§ Problem to solve
Throughout the records below, find each line holding "fault" and copy it.

§ Stored data entries

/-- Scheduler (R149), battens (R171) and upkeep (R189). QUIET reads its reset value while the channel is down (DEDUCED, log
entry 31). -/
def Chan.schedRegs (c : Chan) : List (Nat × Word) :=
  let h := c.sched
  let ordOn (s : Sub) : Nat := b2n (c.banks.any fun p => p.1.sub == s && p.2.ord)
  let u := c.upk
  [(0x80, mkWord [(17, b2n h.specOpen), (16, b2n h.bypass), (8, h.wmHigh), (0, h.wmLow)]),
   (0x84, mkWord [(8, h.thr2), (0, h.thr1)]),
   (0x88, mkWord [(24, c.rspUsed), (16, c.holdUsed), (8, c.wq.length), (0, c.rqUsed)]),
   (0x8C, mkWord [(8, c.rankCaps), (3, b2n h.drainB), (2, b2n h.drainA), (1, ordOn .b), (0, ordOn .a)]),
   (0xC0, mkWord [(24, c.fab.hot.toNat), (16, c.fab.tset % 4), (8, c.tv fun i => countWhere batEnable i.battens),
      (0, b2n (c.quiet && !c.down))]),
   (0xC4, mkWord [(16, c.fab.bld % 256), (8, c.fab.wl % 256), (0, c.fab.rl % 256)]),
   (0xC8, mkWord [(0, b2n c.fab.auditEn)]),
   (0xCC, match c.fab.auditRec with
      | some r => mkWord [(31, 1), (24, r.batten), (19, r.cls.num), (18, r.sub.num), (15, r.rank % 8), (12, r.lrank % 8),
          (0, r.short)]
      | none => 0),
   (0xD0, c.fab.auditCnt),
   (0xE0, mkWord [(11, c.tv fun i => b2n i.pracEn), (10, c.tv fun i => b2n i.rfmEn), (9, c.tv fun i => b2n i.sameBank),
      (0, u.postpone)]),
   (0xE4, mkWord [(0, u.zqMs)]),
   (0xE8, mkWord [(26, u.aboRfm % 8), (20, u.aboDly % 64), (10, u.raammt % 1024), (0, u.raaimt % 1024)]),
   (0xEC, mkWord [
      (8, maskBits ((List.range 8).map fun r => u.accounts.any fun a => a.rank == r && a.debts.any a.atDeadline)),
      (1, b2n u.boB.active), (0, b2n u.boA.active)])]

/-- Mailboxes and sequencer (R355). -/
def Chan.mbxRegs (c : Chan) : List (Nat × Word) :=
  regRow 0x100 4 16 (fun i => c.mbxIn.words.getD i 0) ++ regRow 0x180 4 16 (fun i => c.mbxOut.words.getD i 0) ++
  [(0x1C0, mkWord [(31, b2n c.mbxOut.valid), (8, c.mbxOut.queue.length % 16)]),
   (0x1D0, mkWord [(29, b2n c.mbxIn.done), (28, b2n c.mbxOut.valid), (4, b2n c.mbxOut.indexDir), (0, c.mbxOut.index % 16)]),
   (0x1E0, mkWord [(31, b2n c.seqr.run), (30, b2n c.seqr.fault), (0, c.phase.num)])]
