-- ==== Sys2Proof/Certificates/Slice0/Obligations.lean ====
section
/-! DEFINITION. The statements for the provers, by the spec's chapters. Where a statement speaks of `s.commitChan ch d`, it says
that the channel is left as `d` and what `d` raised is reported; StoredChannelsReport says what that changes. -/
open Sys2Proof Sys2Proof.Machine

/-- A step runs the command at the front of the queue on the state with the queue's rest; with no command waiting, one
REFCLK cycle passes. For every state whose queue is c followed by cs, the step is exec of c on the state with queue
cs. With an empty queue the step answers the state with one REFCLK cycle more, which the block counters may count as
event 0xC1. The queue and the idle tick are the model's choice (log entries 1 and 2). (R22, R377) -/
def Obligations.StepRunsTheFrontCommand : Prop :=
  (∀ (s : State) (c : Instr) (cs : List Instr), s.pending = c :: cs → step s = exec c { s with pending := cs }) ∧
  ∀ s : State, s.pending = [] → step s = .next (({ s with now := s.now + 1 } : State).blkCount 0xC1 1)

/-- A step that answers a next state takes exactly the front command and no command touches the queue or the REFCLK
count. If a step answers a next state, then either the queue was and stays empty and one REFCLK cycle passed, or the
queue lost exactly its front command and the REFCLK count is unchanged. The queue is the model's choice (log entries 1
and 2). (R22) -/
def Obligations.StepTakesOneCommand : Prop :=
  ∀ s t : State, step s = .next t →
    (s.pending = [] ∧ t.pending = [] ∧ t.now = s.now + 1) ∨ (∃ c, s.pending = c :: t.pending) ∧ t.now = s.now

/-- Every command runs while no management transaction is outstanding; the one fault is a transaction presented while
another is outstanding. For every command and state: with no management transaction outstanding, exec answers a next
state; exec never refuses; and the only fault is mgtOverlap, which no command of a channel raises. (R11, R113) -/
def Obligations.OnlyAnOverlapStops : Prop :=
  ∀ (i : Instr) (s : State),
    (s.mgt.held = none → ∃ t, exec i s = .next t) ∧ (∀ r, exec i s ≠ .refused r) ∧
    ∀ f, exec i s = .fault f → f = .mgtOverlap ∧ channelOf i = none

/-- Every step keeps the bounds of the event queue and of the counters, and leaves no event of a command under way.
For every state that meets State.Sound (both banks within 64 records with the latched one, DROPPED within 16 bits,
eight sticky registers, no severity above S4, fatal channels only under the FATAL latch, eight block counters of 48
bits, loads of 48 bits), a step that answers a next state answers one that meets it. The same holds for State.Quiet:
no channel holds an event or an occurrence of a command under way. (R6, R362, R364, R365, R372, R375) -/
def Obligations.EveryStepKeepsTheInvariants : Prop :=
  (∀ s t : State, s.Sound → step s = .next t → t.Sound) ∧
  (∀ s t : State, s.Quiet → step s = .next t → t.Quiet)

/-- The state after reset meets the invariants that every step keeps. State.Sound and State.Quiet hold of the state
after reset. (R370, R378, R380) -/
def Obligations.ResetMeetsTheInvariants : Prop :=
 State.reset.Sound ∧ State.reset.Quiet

§ Result of the task
   (0x1E0, mkWord [(31, b2n c.seqr.run), (30, b2n c.seqr.fault), (0, c.phase.num)])]
/-- Every command runs while no management transaction is outstanding; the one fault is a transaction presented while
state; exec never refuses; and the only fault is mgtOverlap, which no command of a channel raises. (R11, R113) -/
    ∀ f, exec i s = .fault f → f = .mgtOverlap ∧ channelOf i = none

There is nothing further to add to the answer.